(Beginning of THE RECORDS)
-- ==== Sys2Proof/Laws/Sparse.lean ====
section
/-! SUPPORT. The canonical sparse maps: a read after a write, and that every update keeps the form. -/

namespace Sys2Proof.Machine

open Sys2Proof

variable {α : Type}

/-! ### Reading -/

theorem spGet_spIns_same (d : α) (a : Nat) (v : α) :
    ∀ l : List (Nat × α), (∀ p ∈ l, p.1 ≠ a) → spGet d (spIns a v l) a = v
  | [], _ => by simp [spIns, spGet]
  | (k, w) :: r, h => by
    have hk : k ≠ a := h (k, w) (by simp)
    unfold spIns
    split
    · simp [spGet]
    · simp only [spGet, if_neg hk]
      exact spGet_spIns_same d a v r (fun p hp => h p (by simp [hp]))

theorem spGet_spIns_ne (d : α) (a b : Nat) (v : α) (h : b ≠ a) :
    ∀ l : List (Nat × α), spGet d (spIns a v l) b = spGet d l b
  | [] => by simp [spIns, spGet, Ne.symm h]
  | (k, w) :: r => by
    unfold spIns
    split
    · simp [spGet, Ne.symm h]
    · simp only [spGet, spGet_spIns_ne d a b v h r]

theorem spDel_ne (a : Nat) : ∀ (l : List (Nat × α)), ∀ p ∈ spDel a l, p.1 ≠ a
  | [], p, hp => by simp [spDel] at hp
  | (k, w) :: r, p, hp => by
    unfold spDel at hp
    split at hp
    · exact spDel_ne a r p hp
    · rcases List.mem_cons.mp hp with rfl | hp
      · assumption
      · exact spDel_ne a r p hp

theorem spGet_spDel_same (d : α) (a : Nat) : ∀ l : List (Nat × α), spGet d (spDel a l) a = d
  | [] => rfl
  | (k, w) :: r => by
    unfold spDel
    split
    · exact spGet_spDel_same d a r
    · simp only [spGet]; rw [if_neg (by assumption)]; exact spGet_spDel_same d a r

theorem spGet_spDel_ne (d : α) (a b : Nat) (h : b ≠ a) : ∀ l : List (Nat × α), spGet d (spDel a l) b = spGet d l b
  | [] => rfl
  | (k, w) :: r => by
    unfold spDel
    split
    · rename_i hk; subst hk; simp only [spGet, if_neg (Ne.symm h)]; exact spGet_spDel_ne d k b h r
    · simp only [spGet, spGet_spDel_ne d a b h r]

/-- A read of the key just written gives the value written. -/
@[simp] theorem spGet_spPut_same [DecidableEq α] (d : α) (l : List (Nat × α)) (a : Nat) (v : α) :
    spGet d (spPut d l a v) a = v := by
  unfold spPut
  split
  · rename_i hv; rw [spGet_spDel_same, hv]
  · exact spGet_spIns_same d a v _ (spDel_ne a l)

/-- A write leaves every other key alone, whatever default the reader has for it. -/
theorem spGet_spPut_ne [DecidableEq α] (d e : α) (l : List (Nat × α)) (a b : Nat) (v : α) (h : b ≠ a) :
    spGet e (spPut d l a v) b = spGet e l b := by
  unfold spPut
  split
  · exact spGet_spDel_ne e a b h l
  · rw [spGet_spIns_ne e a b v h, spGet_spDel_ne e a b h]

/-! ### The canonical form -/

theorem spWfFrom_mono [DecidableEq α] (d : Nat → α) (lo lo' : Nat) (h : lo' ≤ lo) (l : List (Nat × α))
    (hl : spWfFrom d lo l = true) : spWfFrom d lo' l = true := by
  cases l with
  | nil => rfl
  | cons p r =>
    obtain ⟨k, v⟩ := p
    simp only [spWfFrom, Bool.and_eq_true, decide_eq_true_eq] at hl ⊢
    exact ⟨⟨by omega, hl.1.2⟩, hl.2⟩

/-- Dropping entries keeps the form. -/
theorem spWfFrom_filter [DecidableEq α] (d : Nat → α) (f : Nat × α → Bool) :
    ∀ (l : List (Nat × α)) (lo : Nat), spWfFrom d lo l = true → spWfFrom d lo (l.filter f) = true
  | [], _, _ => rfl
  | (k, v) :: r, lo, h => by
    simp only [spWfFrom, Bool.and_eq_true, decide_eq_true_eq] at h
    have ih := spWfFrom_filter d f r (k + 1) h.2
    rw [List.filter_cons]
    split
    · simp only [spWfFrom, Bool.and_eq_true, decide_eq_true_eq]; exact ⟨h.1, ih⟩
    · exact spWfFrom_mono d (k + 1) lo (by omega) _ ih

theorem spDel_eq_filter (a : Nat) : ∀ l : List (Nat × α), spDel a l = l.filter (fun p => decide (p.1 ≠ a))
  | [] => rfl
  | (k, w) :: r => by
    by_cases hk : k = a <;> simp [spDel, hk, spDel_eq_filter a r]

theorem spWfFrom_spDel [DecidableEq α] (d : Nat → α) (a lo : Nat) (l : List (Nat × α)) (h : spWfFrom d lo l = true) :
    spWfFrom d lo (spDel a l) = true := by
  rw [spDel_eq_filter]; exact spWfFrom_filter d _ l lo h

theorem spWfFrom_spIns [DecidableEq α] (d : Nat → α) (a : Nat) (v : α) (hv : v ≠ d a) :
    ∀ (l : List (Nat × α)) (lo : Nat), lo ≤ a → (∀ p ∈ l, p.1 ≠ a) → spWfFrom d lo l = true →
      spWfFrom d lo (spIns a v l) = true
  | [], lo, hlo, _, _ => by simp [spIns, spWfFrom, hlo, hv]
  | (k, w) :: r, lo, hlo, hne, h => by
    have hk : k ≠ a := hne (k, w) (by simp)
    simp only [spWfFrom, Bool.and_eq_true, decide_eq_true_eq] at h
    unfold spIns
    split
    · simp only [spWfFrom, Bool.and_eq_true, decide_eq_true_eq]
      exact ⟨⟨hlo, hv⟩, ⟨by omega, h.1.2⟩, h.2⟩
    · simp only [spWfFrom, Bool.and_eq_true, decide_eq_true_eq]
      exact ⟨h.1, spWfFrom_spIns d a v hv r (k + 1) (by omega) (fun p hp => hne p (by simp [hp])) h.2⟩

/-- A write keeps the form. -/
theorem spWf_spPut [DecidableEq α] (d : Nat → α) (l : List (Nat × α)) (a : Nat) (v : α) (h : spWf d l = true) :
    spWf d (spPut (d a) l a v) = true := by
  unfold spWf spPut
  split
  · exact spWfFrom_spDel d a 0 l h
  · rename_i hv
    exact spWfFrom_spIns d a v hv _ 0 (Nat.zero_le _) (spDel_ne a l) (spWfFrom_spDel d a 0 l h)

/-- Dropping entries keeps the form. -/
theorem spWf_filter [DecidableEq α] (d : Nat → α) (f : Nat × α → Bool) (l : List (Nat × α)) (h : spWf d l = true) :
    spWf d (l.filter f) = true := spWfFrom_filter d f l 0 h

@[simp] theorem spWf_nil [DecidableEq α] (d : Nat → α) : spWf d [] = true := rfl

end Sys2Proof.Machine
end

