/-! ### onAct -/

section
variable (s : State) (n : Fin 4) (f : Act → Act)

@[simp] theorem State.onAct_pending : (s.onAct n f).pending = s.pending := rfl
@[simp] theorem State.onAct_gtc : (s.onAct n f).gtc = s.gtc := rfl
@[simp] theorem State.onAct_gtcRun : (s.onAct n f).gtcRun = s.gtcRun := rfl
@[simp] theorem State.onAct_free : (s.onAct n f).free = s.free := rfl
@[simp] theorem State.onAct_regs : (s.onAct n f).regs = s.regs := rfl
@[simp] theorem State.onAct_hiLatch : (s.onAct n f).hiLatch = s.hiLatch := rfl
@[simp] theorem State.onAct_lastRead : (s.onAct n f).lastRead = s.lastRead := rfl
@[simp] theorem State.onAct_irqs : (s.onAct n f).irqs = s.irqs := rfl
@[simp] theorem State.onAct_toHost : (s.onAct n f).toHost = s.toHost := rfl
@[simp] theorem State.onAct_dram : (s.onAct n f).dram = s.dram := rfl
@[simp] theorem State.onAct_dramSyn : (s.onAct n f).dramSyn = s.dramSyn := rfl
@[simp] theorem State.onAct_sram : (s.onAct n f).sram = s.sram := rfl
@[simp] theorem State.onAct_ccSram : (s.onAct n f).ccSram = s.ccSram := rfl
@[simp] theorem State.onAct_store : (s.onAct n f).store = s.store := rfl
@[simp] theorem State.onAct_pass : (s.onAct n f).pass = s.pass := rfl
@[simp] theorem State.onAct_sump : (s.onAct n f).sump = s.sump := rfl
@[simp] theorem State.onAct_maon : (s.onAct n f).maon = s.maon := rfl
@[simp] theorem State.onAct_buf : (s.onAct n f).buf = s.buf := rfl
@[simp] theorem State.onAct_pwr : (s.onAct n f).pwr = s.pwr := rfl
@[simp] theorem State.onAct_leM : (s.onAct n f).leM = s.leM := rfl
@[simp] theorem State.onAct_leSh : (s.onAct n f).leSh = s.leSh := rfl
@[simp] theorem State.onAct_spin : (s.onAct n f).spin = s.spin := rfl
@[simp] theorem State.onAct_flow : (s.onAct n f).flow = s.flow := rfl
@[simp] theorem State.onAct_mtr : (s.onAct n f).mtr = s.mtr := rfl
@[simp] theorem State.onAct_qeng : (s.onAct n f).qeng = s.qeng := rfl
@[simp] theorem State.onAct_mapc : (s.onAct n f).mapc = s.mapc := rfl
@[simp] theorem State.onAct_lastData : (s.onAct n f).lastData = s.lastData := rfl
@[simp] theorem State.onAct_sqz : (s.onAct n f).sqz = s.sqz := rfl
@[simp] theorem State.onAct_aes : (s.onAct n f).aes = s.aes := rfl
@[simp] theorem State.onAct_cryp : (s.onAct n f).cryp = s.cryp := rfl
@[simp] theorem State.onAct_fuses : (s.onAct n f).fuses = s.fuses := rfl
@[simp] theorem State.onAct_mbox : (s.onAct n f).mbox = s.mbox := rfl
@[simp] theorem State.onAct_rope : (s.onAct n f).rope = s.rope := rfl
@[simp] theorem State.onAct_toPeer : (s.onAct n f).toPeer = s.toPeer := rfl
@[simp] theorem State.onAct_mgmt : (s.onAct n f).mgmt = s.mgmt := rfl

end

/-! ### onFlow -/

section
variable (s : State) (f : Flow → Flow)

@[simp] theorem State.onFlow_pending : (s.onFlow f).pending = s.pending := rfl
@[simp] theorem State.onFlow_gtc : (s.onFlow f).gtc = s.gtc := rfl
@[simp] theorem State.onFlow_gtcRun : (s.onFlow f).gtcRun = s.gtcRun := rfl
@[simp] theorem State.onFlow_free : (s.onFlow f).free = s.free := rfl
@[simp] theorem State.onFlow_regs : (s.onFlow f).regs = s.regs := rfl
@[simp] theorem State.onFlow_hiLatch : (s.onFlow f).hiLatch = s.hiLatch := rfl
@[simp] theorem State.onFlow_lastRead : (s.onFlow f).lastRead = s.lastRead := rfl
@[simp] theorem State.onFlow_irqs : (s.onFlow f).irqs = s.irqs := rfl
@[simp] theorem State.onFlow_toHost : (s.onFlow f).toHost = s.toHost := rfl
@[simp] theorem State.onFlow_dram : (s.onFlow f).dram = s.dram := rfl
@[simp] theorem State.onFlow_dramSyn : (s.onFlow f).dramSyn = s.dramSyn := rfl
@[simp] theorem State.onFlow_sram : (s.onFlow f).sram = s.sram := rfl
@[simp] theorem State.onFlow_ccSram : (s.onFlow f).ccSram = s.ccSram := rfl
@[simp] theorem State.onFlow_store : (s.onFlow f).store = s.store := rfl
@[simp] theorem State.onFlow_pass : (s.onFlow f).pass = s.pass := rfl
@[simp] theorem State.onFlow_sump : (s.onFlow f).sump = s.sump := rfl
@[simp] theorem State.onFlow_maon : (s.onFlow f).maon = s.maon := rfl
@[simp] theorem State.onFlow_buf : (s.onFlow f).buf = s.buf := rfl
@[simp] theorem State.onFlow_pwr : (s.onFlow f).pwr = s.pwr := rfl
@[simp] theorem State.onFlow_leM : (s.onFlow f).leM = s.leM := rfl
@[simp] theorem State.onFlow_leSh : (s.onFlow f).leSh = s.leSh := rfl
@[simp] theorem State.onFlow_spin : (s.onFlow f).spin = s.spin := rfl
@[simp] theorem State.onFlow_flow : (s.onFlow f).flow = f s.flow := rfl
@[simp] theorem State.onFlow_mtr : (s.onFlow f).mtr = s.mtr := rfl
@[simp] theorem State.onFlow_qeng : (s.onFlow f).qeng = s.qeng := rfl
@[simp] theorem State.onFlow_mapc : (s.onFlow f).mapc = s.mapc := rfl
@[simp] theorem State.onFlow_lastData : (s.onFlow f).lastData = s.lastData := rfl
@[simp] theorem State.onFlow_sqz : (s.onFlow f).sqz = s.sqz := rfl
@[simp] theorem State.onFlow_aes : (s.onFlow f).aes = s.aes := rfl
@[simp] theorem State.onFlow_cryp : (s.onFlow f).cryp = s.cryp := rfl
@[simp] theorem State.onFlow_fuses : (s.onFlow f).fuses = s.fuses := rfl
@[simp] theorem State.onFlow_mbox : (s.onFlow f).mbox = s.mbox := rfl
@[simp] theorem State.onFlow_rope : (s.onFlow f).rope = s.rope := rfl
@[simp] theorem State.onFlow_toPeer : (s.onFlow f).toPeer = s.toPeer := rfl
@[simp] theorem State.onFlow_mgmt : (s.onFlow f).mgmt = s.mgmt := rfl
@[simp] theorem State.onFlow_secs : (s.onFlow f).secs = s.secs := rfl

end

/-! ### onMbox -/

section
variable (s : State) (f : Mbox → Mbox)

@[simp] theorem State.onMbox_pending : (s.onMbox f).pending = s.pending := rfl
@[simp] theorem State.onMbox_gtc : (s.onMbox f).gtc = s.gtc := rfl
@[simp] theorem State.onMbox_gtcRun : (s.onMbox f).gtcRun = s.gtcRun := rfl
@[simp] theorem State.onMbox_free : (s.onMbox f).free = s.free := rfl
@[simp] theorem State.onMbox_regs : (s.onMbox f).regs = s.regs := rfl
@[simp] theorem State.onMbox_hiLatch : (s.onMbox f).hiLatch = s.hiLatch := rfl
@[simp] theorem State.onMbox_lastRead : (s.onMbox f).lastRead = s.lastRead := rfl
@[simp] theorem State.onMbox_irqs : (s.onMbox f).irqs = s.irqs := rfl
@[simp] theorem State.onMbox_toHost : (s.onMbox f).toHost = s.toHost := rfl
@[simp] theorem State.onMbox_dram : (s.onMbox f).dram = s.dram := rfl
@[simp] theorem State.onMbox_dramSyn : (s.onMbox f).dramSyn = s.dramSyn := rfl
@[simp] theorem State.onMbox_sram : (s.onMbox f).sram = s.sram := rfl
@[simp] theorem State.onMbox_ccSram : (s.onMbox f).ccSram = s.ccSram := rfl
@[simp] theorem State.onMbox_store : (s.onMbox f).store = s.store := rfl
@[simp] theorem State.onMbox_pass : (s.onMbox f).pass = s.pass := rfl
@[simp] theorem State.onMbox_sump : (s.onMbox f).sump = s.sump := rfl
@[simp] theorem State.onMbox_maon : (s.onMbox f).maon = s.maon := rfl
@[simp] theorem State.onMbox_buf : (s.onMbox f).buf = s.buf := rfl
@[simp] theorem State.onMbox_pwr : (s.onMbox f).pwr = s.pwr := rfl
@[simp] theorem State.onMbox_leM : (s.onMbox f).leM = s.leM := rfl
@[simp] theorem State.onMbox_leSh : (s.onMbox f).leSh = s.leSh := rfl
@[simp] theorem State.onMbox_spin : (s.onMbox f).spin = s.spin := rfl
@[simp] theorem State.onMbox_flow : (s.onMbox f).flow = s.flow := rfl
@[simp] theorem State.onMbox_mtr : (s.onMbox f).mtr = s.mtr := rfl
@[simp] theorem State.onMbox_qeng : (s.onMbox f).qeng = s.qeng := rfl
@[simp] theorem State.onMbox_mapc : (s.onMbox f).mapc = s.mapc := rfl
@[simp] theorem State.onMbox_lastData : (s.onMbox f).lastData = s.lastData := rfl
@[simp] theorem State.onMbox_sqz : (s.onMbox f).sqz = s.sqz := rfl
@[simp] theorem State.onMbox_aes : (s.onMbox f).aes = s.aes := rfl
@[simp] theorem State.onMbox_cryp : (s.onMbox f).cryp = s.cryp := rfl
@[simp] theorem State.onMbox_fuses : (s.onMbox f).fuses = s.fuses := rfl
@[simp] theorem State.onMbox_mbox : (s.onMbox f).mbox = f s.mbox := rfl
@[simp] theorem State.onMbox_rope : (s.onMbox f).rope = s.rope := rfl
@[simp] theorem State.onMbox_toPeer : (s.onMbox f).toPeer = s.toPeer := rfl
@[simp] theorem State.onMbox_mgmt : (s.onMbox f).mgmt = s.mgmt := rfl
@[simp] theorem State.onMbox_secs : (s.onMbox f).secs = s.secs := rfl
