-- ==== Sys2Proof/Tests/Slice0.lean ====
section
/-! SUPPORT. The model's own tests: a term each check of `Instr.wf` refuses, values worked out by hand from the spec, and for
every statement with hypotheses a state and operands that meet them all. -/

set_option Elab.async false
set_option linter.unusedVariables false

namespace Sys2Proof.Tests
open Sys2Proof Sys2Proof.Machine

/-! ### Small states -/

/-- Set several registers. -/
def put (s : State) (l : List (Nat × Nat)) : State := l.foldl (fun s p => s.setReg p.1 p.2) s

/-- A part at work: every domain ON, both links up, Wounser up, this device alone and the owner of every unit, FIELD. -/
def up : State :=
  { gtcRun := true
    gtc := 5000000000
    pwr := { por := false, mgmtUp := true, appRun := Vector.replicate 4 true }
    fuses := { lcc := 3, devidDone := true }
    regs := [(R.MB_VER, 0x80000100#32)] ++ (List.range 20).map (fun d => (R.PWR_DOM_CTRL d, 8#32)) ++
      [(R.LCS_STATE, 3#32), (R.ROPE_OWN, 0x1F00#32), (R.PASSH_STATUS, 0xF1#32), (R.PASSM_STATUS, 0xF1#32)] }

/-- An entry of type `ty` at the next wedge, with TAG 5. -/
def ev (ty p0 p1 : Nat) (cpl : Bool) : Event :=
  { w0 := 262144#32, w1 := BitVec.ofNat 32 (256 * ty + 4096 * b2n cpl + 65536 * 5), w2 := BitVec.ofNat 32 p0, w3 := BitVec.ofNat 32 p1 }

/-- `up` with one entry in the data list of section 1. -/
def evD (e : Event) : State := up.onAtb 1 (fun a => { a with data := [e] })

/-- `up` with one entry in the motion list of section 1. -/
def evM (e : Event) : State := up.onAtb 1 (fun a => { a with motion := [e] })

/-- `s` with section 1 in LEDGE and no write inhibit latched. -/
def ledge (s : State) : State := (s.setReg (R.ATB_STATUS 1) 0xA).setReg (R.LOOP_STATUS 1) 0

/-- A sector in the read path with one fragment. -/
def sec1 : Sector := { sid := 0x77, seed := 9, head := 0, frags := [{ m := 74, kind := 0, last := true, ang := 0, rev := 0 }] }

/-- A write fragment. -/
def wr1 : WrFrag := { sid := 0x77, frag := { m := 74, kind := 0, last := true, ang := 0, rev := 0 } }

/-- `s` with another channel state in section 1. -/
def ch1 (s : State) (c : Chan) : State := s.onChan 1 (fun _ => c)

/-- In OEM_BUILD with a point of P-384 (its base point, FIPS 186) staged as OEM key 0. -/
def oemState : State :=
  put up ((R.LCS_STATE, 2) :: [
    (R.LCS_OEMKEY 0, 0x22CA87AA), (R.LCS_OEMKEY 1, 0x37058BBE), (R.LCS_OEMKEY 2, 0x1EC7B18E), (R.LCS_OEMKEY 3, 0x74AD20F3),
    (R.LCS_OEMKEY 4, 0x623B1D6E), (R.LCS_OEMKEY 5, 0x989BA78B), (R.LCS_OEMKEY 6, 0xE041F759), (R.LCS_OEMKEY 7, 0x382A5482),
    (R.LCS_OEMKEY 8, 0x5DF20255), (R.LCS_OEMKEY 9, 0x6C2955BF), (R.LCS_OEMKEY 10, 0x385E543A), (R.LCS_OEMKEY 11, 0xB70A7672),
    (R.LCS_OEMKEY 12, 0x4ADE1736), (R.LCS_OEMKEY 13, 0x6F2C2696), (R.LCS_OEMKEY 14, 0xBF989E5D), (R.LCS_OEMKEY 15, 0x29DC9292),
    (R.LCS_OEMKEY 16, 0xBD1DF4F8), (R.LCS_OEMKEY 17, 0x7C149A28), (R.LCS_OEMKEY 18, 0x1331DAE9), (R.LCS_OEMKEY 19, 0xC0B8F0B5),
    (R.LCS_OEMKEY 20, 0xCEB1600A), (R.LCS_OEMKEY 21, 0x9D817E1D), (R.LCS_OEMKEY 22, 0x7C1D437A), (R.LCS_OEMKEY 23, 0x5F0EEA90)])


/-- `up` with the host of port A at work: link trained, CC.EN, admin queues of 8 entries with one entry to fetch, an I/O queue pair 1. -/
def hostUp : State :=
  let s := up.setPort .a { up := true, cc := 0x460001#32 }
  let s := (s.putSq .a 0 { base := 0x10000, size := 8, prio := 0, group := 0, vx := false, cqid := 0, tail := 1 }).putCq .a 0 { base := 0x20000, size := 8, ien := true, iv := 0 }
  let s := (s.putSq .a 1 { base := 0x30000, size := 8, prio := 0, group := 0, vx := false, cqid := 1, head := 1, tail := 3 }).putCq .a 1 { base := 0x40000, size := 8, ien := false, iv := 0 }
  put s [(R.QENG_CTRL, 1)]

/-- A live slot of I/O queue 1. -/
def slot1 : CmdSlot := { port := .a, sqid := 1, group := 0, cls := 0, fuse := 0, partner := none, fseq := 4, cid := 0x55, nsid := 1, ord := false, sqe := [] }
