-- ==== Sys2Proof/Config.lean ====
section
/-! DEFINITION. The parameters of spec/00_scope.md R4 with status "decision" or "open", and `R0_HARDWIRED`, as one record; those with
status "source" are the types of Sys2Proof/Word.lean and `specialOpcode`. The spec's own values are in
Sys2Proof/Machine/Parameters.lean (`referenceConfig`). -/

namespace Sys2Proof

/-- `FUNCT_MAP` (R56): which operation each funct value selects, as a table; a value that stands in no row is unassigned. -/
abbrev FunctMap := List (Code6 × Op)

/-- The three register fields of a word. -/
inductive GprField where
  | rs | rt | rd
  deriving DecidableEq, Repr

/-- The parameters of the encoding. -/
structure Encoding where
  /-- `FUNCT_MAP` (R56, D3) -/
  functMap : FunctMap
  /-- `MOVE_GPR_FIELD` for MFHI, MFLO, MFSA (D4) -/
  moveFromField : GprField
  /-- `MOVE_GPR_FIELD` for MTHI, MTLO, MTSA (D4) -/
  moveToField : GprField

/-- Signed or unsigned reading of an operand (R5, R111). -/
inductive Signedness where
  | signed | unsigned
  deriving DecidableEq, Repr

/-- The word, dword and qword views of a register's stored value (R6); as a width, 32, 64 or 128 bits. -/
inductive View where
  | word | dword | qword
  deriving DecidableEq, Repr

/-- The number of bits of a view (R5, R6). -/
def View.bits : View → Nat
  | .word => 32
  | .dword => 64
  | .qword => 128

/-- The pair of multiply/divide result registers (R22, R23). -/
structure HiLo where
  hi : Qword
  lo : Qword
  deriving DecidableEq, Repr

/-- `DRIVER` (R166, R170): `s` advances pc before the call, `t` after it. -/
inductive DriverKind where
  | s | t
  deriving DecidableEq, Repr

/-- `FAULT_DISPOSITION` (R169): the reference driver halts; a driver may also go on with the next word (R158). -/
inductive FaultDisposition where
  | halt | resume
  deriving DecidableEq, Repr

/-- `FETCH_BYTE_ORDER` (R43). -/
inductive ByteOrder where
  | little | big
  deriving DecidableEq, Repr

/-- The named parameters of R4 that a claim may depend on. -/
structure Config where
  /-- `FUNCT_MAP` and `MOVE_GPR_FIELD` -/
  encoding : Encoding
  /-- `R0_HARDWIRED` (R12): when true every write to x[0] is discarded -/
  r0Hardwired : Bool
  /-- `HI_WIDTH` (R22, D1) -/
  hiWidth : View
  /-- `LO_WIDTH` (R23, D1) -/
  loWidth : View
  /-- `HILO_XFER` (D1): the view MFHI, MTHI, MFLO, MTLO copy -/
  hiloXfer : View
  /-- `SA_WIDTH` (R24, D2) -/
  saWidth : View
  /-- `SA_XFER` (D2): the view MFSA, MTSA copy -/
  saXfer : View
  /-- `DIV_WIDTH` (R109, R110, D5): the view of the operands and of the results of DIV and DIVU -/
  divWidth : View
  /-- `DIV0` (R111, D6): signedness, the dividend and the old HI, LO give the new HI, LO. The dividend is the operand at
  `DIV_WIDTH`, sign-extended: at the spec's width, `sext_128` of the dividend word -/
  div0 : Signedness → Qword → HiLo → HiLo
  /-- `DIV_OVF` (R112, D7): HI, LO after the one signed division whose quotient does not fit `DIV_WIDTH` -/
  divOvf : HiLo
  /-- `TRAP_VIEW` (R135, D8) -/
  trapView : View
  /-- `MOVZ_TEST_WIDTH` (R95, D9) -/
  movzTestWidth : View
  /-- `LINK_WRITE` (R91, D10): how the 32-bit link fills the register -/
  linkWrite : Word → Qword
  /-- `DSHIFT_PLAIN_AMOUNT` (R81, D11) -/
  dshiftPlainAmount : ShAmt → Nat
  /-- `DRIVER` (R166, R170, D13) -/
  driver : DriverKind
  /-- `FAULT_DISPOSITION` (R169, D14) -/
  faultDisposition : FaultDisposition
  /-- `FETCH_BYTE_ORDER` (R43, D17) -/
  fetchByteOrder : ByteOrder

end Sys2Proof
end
(End of THE RECORDS)
BRIEF: In the entries above, find each line with the word "omega" and copy it.

WRITTEN SOLUTION:
    exact ⟨⟨by omega, hl.1.2⟩, hl.2⟩
    · exact spWfFrom_mono d (k + 1) lo (by omega) _ ih
      exact ⟨⟨hlo, hv⟩, ⟨by omega, h.1.2⟩, h.2⟩
      exact ⟨h.1, spWfFrom_spIns d a v hv r (k + 1) (by omega) (fun p hp => hne p (by simp [hp])) h.2⟩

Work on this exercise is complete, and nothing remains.